# Forum Home Renovation Waterproofing  Rip out lining and leakage

## OneZero

So the wife has suggested that the royal we should renovate our 70s bathroom. No leaking to my knowledge. Should be a straightforwardish Reno done by the pros. However I have some wonderings:
The wall sheets are fibro. and straight (to me) so leave them and tile over them or rip them out and put new sheeting in. House is on a concrete slab by the way. 
the shower shares a wall with our linen closet and I am not aware of it leaking. When I rip up the tiles should I get a spray on waterproof type membrane put in?   
Sent from my some device using some program

----------


## Oldsaltoz

> So the wife has suggested that the royal we should renovate our 70s bathroom. No leaking to my knowledge. Should be a straightforwardish Reno done by the pros. However I have some wonderings:
> The wall sheets are fibro. and straight (to me) so leave them and tile over them or rip them out and put new sheeting in.
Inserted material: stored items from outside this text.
-- ==== Sys2Proof/Machine/Dispatch.lean ====
section
/-! DEFINITION. One arm per constructor of `Instr`, each one direct call of its meaning. -/

namespace Sys2Proof.Machine

def exec (i : Instr) (s : State) : Host.Outcome State Fault Refusal :=
  match i with
  | .rdCsrWide off => Sys2Proof.Machine.execRdCsrWide off s
  | .rdCsrNarrow off => Sys2Proof.Machine.execRdCsrNarrow off s
  | .wrCsr off v => Sys2Proof.Machine.execWrCsr off v s
  | .rdSavedNext off width => Sys2Proof.Machine.execRdSavedNext off width s
  | .wrSavedNext off v => Sys2Proof.Machine.execWrSavedNext off v s
  | .rdSavedLimit off width => Sys2Proof.Machine.execRdSavedLimit off width s
  | .wrSavedLimit off v => Sys2Proof.Machine.execWrSavedLimit off v s
  | .rdSavedStart off width => Sys2Proof.Machine.execRdSavedStart off width s
  | .wrSavedStart off v => Sys2Proof.Machine.execWrSavedStart off v s
  | .rdSavedStop off width => Sys2Proof.Machine.execRdSavedStop off width s
  | .wrSavedStop off v => Sys2Proof.Machine.execWrSavedStop off v s
  | .rdNext off width => Sys2Proof.Machine.execRdNext off width s
  | .wrNext off v => Sys2Proof.Machine.execWrNext off v s
  | .rdLimit off width => Sys2Proof.Machine.execRdLimit off width s
  | .wrLimit off v => Sys2Proof.Machine.execWrLimit off v s
  | .rdStart off width => Sys2Proof.Machine.execRdStart off width s
  | .wrStart off v => Sys2Proof.Machine.execWrStart off v s
  | .rdStop off width => Sys2Proof.Machine.execRdStop off width s
  | .wrStop off v => Sys2Proof.Machine.execWrStop off v s
  | .rdInit off width => Sys2Proof.Machine.execRdInit off width s
  | .wrInit off v => Sys2Proof.Machine.execWrInit off v s
  | .rdSize off width => Sys2Proof.Machine.execRdSize off width s
  | .wrSize off v => Sys2Proof.Machine.execWrSize off v s
  | .cmdResetWide ch v => Sys2Proof.Machine.execCmdResetWide ch v s
  | .cmdResetNarrow ch b => Sys2Proof.Machine.execCmdResetNarrow ch b s
  | .cmdInitbufWide ch v => Sys2Proof.Machine.execCmdInitbufWide ch v s
  | .cmdInitbufNarrow ch b => Sys2Proof.Machine.execCmdInitbufNarrow ch b s
  | .cmdResetInitbufWide ch v => Sys2Proof.Machine.execCmdResetInitbufWide ch v s
  | .cmdResetInitbufNarrow ch b => Sys2Proof.Machine.execCmdResetInitbufNarrow ch b s
  | .cmdClrcompleteWide ch v => Sys2Proof.Machine.execCmdClrcompleteWide ch v s
  | .cmdClrcompleteNarrow ch b => Sys2Proof.Machine.execCmdClrcompleteNarrow ch b s
  | .cmdSetsupdateClrcompleteWide ch v => Sys2Proof.Machine.execCmdSetsupdateClrcompleteWide ch v s
  | .cmdSetsupdateClrcompleteNarrow ch b => Sys2Proof.Machine.execCmdSetsupdateClrcompleteNarrow ch b s
  | .cmdSetenableWide ch v => Sys2Proof.Machine.execCmdSetenableWide ch v s
  | .cmdSetenableNarrow ch b => Sys2Proof.Machine.execCmdSetenableNarrow ch b s
  | .cmdSetenableSetsupdateWide ch v => Sys2Proof.Machine.execCmdSetenableSetsupdateWide ch v s
  | .cmdSetenableSetsupdateNarrow ch b => Sys2Proof.Machine.execCmdSetenableSetsupdateNarrow ch b s
  | .cmdNoneWide ch v => Sys2Proof.Machine.execCmdNoneWide ch v s
  | .cmdNoneNarrow ch b => Sys2Proof.Machine.execCmdNoneNarrow ch b s
  | .cmdUnrec02Wide ch v => Sys2Proof.Machine.execCmdUnrec02Wide ch v s
  | .cmdUnrec02Narrow ch b => Sys2Proof.Machine.execCmdUnrec02Narrow ch b s
  | .cmdUnrec09Wide ch v => Sys2Proof.Machine.execCmdUnrec09Wide ch v s
  | .cmdUnrec09Narrow ch b => Sys2Proof.Machine.execCmdUnrec09Narrow ch b s
  | .cmdUnrec0BWide ch v => Sys2Proof.Machine.execCmdUnrec0BWide ch v s
  | .cmdUnrec0BNarrow ch b => Sys2Proof.Machine.execCmdUnrec0BNarrow ch b s
  | .cmdUnrec11Wide ch v => Sys2Proof.Machine.execCmdUnrec11Wide ch v s
  | .cmdUnrec11Narrow ch b => Sys2Proof.Machine.execCmdUnrec11Narrow ch b s
  | .cmdUnrec12Wide ch v => Sys2Proof.Machine.execCmdUnrec12Wide ch v s
  | .cmdUnrec12Narrow ch b => Sys2Proof.Machine.execCmdUnrec12Narrow ch b s
  | .cmdUnrec13Wide ch v => Sys2Proof.Machine.execCmdUnrec13Wide ch v s
  | .cmdUnrec13Narrow ch b => Sys2Proof.Machine.execCmdUnrec13Narrow ch b s
  | .cmdUnrec18Wide ch v => Sys2Proof.Machine.execCmdUnrec18Wide ch v s
  | .cmdUnrec18Narrow ch b => Sys2Proof.Machine.execCmdUnrec18Narrow ch b s
  | .cmdUnrec19Wide ch v => Sys2Proof.Machine.execCmdUnrec19Wide ch v s
  | .cmdUnrec19Narrow ch b => Sys2Proof.Machine.execCmdUnrec19Narrow ch b s
  | .cmdUnrec1AWide ch v => Sys2Proof.Machine.execCmdUnrec1AWide ch v s
  | .cmdUnrec1ANarrow ch b => Sys2Proof.Machine.execCmdUnrec1ANarrow ch b s
  | .cmdUnrec1BWide ch v => Sys2Proof.Machine.execCmdUnrec1BWide ch v s
  | .cmdUnrec1BNarrow ch b => Sys2Proof.Machine.execCmdUnrec1BNarrow ch b s
  | .cmdUnrec21Wide ch v => Sys2Proof.Machine.execCmdUnrec21Wide ch v s
  | .cmdUnrec21Narrow ch b => Sys2Proof.Machine.execCmdUnrec21Narrow ch b s
  | .cmdUnrec22Wide ch v => Sys2Proof.Machine.execCmdUnrec22Wide ch v s
  | .cmdUnrec22Narrow ch b => Sys2Proof.Machine.execCmdUnrec22Narrow ch b s
  | .cmdUnrec23Wide ch v => Sys2Proof.Machine.execCmdUnrec23Wide ch v s
  | .cmdUnrec23Narrow ch b => Sys2Proof.Machine.execCmdUnrec23Narrow ch b s
  | .cmdUnrec28Wide ch v => Sys2Proof.Machine.execCmdUnrec28Wide ch v s
  | .cmdUnrec28Narrow ch b => Sys2Proof.Machine.execCmdUnrec28Narrow ch b s
  | .cmdUnrec29Wide ch v => Sys2Proof.Machine.execCmdUnrec29Wide ch v s
  | .cmdUnrec29Narrow ch b => Sys2Proof.Machine.execCmdUnrec29Narrow ch b s
  | .cmdUnrec2AWide ch v => Sys2Proof.Machine.execCmdUnrec2AWide ch v s
  | .cmdUnrec2ANarrow ch b => Sys2Proof.Machine.execCmdUnrec2ANarrow ch b s
  | .cmdUnrec2BWide ch v => Sys2Proof.Machine.execCmdUnrec2BWide ch v s
  | .cmdUnrec2BNarrow ch b => Sys2Proof.Machine.execCmdUnrec2BNarrow ch b s
  | .cmdUnrec31Wide ch v => Sys2Proof.Machine.execCmdUnrec31Wide ch v s
  | .cmdUnrec31Narrow ch b => Sys2Proof.Machine.execCmdUnrec31Narrow ch b s
  | .cmdUnrec32Wide ch v => Sys2Proof.Machine.execCmdUnrec32Wide ch v s
  | .cmdUnrec32Narrow ch b => Sys2Proof.Machine.execCmdUnrec32Narrow ch b s
  | .cmdUnrec33Wide ch v => Sys2Proof.Machine.execCmdUnrec33Wide ch v s
  | .cmdUnrec33Narrow ch b => Sys2Proof.Machine.execCmdUnrec33Narrow ch b s
  | .cmdUnrec38Wide ch v => Sys2Proof.Machine.execCmdUnrec38Wide ch v s
  | .cmdUnrec38Narrow ch b => Sys2Proof.Machine.execCmdUnrec38Narrow ch b s
  | .cmdUnrec39Wide ch v => Sys2Proof.Machine.execCmdUnrec39Wide ch v s
  | .cmdUnrec39Narrow ch b => Sys2Proof.Machine.execCmdUnrec39Narrow ch b s
  | .cmdUnrec3AWide ch v => Sys2Proof.Machine.execCmdUnrec3AWide ch v s
  | .cmdUnrec3ANarrow ch b => Sys2Proof.Machine.execCmdUnrec3ANarrow ch b s
  | .cmdUnrec3BWide ch v => Sys2Proof.Machine.execCmdUnrec3BWide ch v s
  | .cmdUnrec3BNarrow ch b => Sys2Proof.Machine.execCmdUnrec3BNarrow ch b s
  | .devCommit => Sys2Proof.Machine.execDevCommit s
  | .devFlush => Sys2Proof.Machine.execDevFlush s
  | .devMRead ch => Sys2Proof.Machine.execDevMRead ch s
  | .devMWrite ch bytes => Sys2Proof.Machine.execDevMWrite ch bytes s
  | .sysReset => Sys2Proof.Machine.execSysReset s

end Sys2Proof.Machine
end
House is on a concrete slab by the way.  First thing is to make sure that sheeting is not Asbestos. 
> the shower shares a wall with our linen closet and I am not aware of it leaking. 
>  When I rip up the tiles should I get a spray on waterproof type membrane put in?   No, use a product that a full membrane, fare more durable and harder to damage.

  Good luck.   :Smilie:

----------


## OneZero

> Good luck.

  It's Asbestos. Did some reno work recently and the kitchen is lined with it, carport was lined with it so the bathroom and laundry would be. I have no issues removing it safely as I have done so before. But I don't want to do all that extra work if not needed. especially seeing as we are going to tile it all.

----------


## Pulse

It is standard to rip out linings to allow re wiring and plumbing, new waterproofing and new linings. This is because tiles are normally difficult to tile over and removing them damages linings. The costs are in the tiling and trades as well as taps, vanities, basins etc. new villaboard is dirt cheap,
cheers pulse

----------